Of course, the means the candidates pursue to win include raising money from supporters.  And to raise the money, they suggest what kind of judge they intend and even commit to be, and those who contribute to their campaign might have entirely legitimate expectations that their performance will match the promise.

It is not much of an answer to argue that once on the bench, the judges are obligated to consider and rule on their cases impartially, considering fairly the facts and the law. In similar ways, legislators once elected, while responsive to those who elected them, must also abide by a Code that holds them to standards of ethical conduct in carrying out their duties.  Certain of these standards impose a duty of impartiality and attention only to the merits of matters before them.   See, e.g. House Committee on Ethics, Highlights of the House Ethics Rules (February, 2013) (counseling there can be “no preferential treatment for the Member’s supporters, contributors, or friends—treat all constituents fairly, and on the merits of their claims.”)

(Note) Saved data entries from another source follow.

-- ==== Sys2Proof/Syntax.lean ====
section
/-!
DEFINITION. The commands of the Elvino: one constructor of `Instr` per row of spec/opcode_table.json, with the operands
the row's rule gives it. `c` is the channel a command acts on; units carry their number of R7's naming table.
-/
namespace Sys2Proof

/-- The two accumulators of a loop engine (R109). -/
inductive AccSel where
  | ac0
  | ac1
deriving DecidableEq, Repr

/-- The modify modes of a pointer operand (R112). -/
inductive PMode where
  | plain
  | inc
  | linear
  | circular
deriving DecidableEq, Repr

/-- A pointer operand: the pointer and its modify mode (R112). -/
structure PtrOp where
  p : Fin 4
  m : PMode
deriving DecidableEq, Repr

/-- The profile parameters a host write may change during motion (R63). -/
inductive RampParam where
  | vmax
  | acc
  | dec
  | jerk
deriving DecidableEq, Repr

/-- The two coils of a stepper chopper unit (R159). -/
inductive Coil where
  | A
  | B
deriving DecidableEq, Repr

/-- A sigma-delta data input: the current of one phase of a PWM unit, or the DC-link voltage of a supply group
(R143). -/
inductive SdInput where
  | phase (u : Fin 16) (ph : Fin 3)
  | vdc (g : Fin 4)
deriving DecidableEq, Repr

/-- The registers of a divided-pulse output whose write restarts its interval (R185). -/
inductive DpoParam where
  | enable
  | num
  | den
deriving DecidableEq, Repr

/-- The two host paths of the package (R2). -/
inductive Path where
  | pcie
  | spi
deriving DecidableEq, Repr

/-- The rails whose loss is taken as power-on (R460). -/
inductive Rail where
  | vddsr
  | vddh
  | vddio
deriving DecidableEq, Repr

/-- The instructions of the TAP (R473). -/
inductive TapOp where
  | bypass
  | idcode
  | samplePreload
  | extest
  | extestPulse
  | extestTrain
  | clamp
deriving DecidableEq, Repr

/-- A PTP Sync as the plant port received it (R334): receive time on the domain's raw count, two-step flag, origin
time and correction in ns. -/
structure SyncMsg where
  rx : Nat
  seq : BitVec 16
  twoStep : Bool
  origin : Nat
  corr : Int
deriving DecidableEq, Repr

structure FollowUpMsg where
  seq : BitVec 16
  origin : Nat
  corr : Int
deriving DecidableEq, Repr

structure DelayRespMsg where
  seq : BitVec 16
  t4 : Nat
  corr : Int
deriving DecidableEq, Repr

structure AnnounceMsg where
  gm : BitVec 64
  rank : Nat
deriving DecidableEq, Repr
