/-- The rows of the 4 KB block `b`. -/
def rowsOf (b : Nat) : List Row :=
  match b with
  | 0x0 => rows00_0
  | 0x1 => rows01_0
  | 0x2 => rows02_0
  | 0x3 => rows03_0
  | 0x4 => rows04_0
  | 0x5 => rows05_0
  | 0x6 => rows06_0
  | 0x7 => rows07_0
  | 0x8 => rows08_0 ++ rows08_1
  | 0x9 => rows09_0 ++ rows09_1
  | 0xa => rows0A_0 ++ rows0A_1
  | 0xb => rows0B_0 ++ rows0B_1
  | 0xc => rows0C_0
  | 0xd => rows0D_0
  | 0xe => rows0E_0
  | 0xf => rows0F_0
  | 0x10 => rows10_0
  | 0x11 => rows11_0
  | 0x12 => rows12_0 ++ rows12_1
  | 0x13 => rows13_0
  | 0x14 => rows14_0
  | 0x15 => rows15_0
  | 0x16 => rows16_0 ++ rows16_1
  | 0x17 => rows17_0
  | 0x18 => rows18_0
  | 0x19 => rows19_0
  | 0x1a => rows1A_0 ++ rows1A_1
  | 0x1b => rows1B_0
  | 0x1c => rows1C_0 ++ rows1C_1
  | 0x1d => rows1D_0
  | 0x1e => rows1E_0
  | 0x1f => rows1F_0
  | _ => []

/-- The row at a BAR0 offset (R34); none where the offset is unassigned. -/
def rowAt (o : Nat) : Option Row := (rowsOf (o / 4096)).find? (·.hits o)

end Sys2Proof.Machine
end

Whether elected officials tend to these requirements all, most, or only some of the time, is another question.  The larger point is that in theory—and the Court is operating here on the level of theory—elected legislators are not politicians all the time: they, too have fiduciary obligations.  When they are campaigning for office, they are unquestionably politicians—just like those who campaign for judicial office.  As Justice Scalia suggested in White, the differences between judicial and other candidates should not be exaggerated.  The Roberts opinion goes well beyond exaggeration and converts a question of degree into one of kind.

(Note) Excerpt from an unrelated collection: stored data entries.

/-- The flash ring's entry of a merged record: rewritten at once after a second, else marked (R434). -/
def ChanState.ringMerge (ch : ChanState) (r : FaultRec) : ChanState :=
  { ch with
    flt := { ch.flt with toRing := ch.flt.toRing.map fun q => if q.rseq = r.rseq ∧ q.first = r.first then r else q }
    ring := ch.ring.map fun e =>
      if e.body.rseq = r.rseq ∧ e.body.first = r.first ∧ e.body.code = r.code then
        if e.wtime + 1000000000 ≤ ch.mono ∧ !ch.flashBusy then { body := r, wtime := ch.mono, pend := none }
        else { e with pend := some r }
      else e }

/-- Replaces the youngest F0 record of a full queue, if there is one (R433). -/
def replaceF0 : List FaultRec → Option (FaultRec × List FaultRec)
  | [] => none
  | r :: q =>
    match replaceF0 q with
    | some (l, q') => some (l, r :: q')
    | none => if r.cls = 0 then some (r, q) else none

/-- Records an occurrence: merged, queued, or dropped and counted; offered to the trace and to the ring (R432 to R434). -/
def ChanState.recordFault (ch : ChanState) (code cls : Nat) (pre : Bool) (scope : Option Nat) (index info : Nat) :
    ChanState :=
  let ch := ch.add Reg.FLT_TOTAL 1
  match ch.flt.queue.find? (·.same code scope index) with
  | some r =>
    let r' := { r with count := min (r.count + 1) 0xFFFF, last := ch.now }
    let q := ch.flt.queue.map fun x => if x.same code scope index then r' else x
    let ch := ({ ch with flt := { ch.flt with queue := q } }).qShow
    if 2 ≤ r.cls then ch.ringMerge r' else ch
  | none =>
    let r : FaultRec := { code, cls, pre, scope, count := 1, index, first := ch.now, last := ch.now, info := info % 2 ^ 32,
                          rseq := ch.flt.rseq, st := ch.get Reg.CHN_STATE_CODE }
    let ch := { ch with flt := { ch.flt with rseq := (ch.flt.rseq + 1) % 2 ^ 16 } }
    let ch := if 2 ≤ cls then { ch with flt := { ch.flt with toRing := ch.flt.toRing ++ [r] } } else ch
    let ch := ch.trcOffer 1 r.toBytes
    if ch.flt.queue.length < 32 then
      (({ ch with flt := { ch.flt with queue := ch.flt.queue ++ [r] } }).qShow).event 0x31
    else match (if 2 ≤ cls then replaceF0 ch.flt.queue else none) with
      | some (l, q) =>
        ((({ ch with flt := { ch.flt with queue := q ++ [r] } }).qShow).add (Reg.FLT_OVF (l.code / 256 % 16)) 1).event 0x31
      | none => ch.add (Reg.FLT_OVF (code / 256 % 16)) 1

/-- Marks a fault active, or its cause present again in this matrix cycle (R428). -/
def ChanState.activate (ch : ChanState) (code cls : Nat) (scope : Option Nat) (index : Nat) (held : Bool) : ChanState :=
  if cls = 0 then ch else
  let key := fun a : Active => a.code == code && a.scope == scope && a.index == index
  let new : Active := { code, cls, scope, index, lastMc := ch.matrix, held }
  let l := if ch.flt.active.any key then ch.flt.active.map fun a => if key a then new else a
    else ch.flt.active ++ [new]
  ({ ch with flt := { ch.flt with active := l } }).fltShow

/-- The reaction of an F2 for arm `k`: the stop of R61, taken at the next evaluation. -/
def ChanState.reactArm (ch : ChanState) (k : Nat) : ChanState :=
  let a := ch.arm k
  ch.setArm k { a with stopL := some .f2, f2Since := match a.f2Since with | none => some ch.mono | t => t }

/-- The reaction of an F2 for the channel: every arm stops, through STOPPING with target SAFE_IDLE (R29, R33, R428). -/
def ChanState.reactChannel (ch : ChanState) : ChanState :=
  let ch := ch.boundArms.foldl ChanState.reactArm ch
  let c := ch.get Reg.CHN_STATE_CODE
  if c == 4 || c == 5 then (ch.goState 6 5).put Reg.CHN_STATE_TARGET 3
  else if c == 6 then (ch.put Reg.CHN_STATE_TARGET 3)
  else if ch.goingReady then
    let ch := { (ch.put Reg.CHN_STATE_BUSY 0) with goingReady := false }
    (forUpto 4 ch fun g ch => ch.put (Reg.SAF_STOSTS_ENG g) 0).torqueReview
  else ch

/-- The reaction of an F3: torque off and brakes at once, every arm cut, LOCKOUT with its marker (R277, R424, R428). -/
def ChanState.reactLockout (ch : ChanState) : ChanState :=
  let c := ch.get Reg.CHN_STATE_CODE
  if c == 0xB then ch else
  let ch := forUpto 8 ch fun k ch => ch.armCut k
  let ch := ch.put Reg.SAF_SOSTS_ENG 0
  let ch := { ch with lockMark := true }
  if c == 7 then ch.torqueReview else ch.goState 7 6

/-- Raises a fault (R428, R430, R432): recorded in every case; its class reaction starts when its class is above the class in
force. `held` marks a lasting cause. -/
def ChanState.raise (ch : ChanState) (code cls : Nat) (scope : Option Nat) (index info : Nat) (held : Bool) : ChanState :=
  let rises := decide (2 ≤ cls) && decide (ch.classInForce scope < cls)
  let running := match scope with | none => ch.classAny | some _ => ch.classInForce scope
  let ch := ch.recordFault code cls (rises && decide (1 ≤ running)) scope index info
  let ch := ch.activate code cls scope index held
  if !rises then ch else
  let ch := match cls, scope with
    | 2, some k => ch.reactArm k
    | 2, none => ch.reactChannel
    | _, _ => ch.reactLockout
  ch.surgeReview.event 0x32

/-- Raises a fault without a lasting cause. -/
def ChanState.fault (ch : ChanState) (code cls : Nat) (scope : Option Nat) (index info : Nat) : ChanState :=
  ch.raise code cls scope index info false

/-- Raises an F2 for a set of arms by one occurrence: for the channel where the set holds every bound arm (R428). -/
def ChanState.faultArms (ch : ChanState) (code : Nat) (arms : List Nat) (index : Nat) : ChanState :=
  if ch.boundArms.all (fun k => arms.contains k) ∧ arms ≠ [] then ch.fault code 2 none index 0
  else arms.foldl (fun ch k => ch.fault code 2 (some k) index 0) ch

/-- A lasting cause is gone: the fault stays active until it is cleared or ends (R428). -/
def ChanState.causeGone (ch : ChanState) (code : Nat) (scope : Option Nat) (index : Nat) : ChanState :=
  { ch with flt := { ch.flt with active := ch.flt.active.map fun a =>
      if a.code == code && a.scope == scope && a.index == index then { a with held := false, lastMc := ch.matrix } else a } }

/-- Whether the cause of an active fault is present: lasting, or occurring within the last whole matrix cycle (R428). -/
def ChanState.causePresent (ch : ChanState) (a : Active) : Bool := a.held || decide (ch.matrix < a.lastMc + 2)

/-! ### Channels of the package -/

/-- The channel a command names. -/
def State.chan (s : State) (c : Chan) : ChanState :=
  match c with
  | .A => s.chA
  | .B => s.chB

/-- Whether the package has the channel (R4, R5). -/
def State.present (s : State) (c : Chan) : Bool :=
  match c, s.variant with
  | .B, .EV7208 => false
  | _, _ => true

/-- Replaces a channel. -/
def State.setChan (s : State) (c : Chan) (ch : ChanState) : State :=
  match c with
  | .A => { s with chA := ch }
  | .B => { s with chB := ch }

/-- Acts on a channel; a channel the package does not have stays as it is (R5). -/
def State.onChan (s : State) (c : Chan) (f : ChanState → ChanState) : State :=
  if s.present c then s.setChan c (f { s.chan c with sent := [] }) else s

/-- Acts on a channel that is not held in reset; one that is does nothing (R365, R405). -/
def State.onLive (s : State) (c : Chan) (f : ChanState → ChanState) : State :=
  s.onChan c fun ch => if ch.rst.held then ch else f ch

end Sys2Proof.Machine
end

This is one major thread of incoherence.  Another is found in the mode of argument the Court adopts to endorse the precise rule before it, which prohibits the judge from personally soliciting campaign funds.  Yulee pointed out that her authorized committee may raise funds for her, and that she could directly thank the donors, which might be taken to put into question the whole asserted point of the Florida rule—to separate the candidate from fundraising and to enhance “public confidence” in the judiciary.  The Chief insists that it makes a world of difference when the candidate personally solicits the money.  The “identity of the solicitor matters,” he writes, “ as anyone who has encountered a Girl Scout selling cookies outside a grocery store can attest.” Williams-Yulee at 14.

What might this show?  Pursuing the analogy, it could also be pointed out that Girl Scouts often have their parents and friends on hand to assist.  Assuming that a parent of the Girl Scout at some point manages the table and makes the appeal on her child’s behalf, would the passerby feel less inclined to lay out $4 for a box of Thin Mints or Samoas?  As far as the interested purchaser is concerned, what matters is buying from the Girl Scout—helping her meet her goal and supporting her cause (and acquiring the cookies).

Neither in its discussion of who qualifies as a “politician” nor in its choice of analogies, does the Court turn in a commanding performance in Williams-Yulee. Another occasion has passed when campaign finance jurisprudence could have been left in better shape than before, and it was not.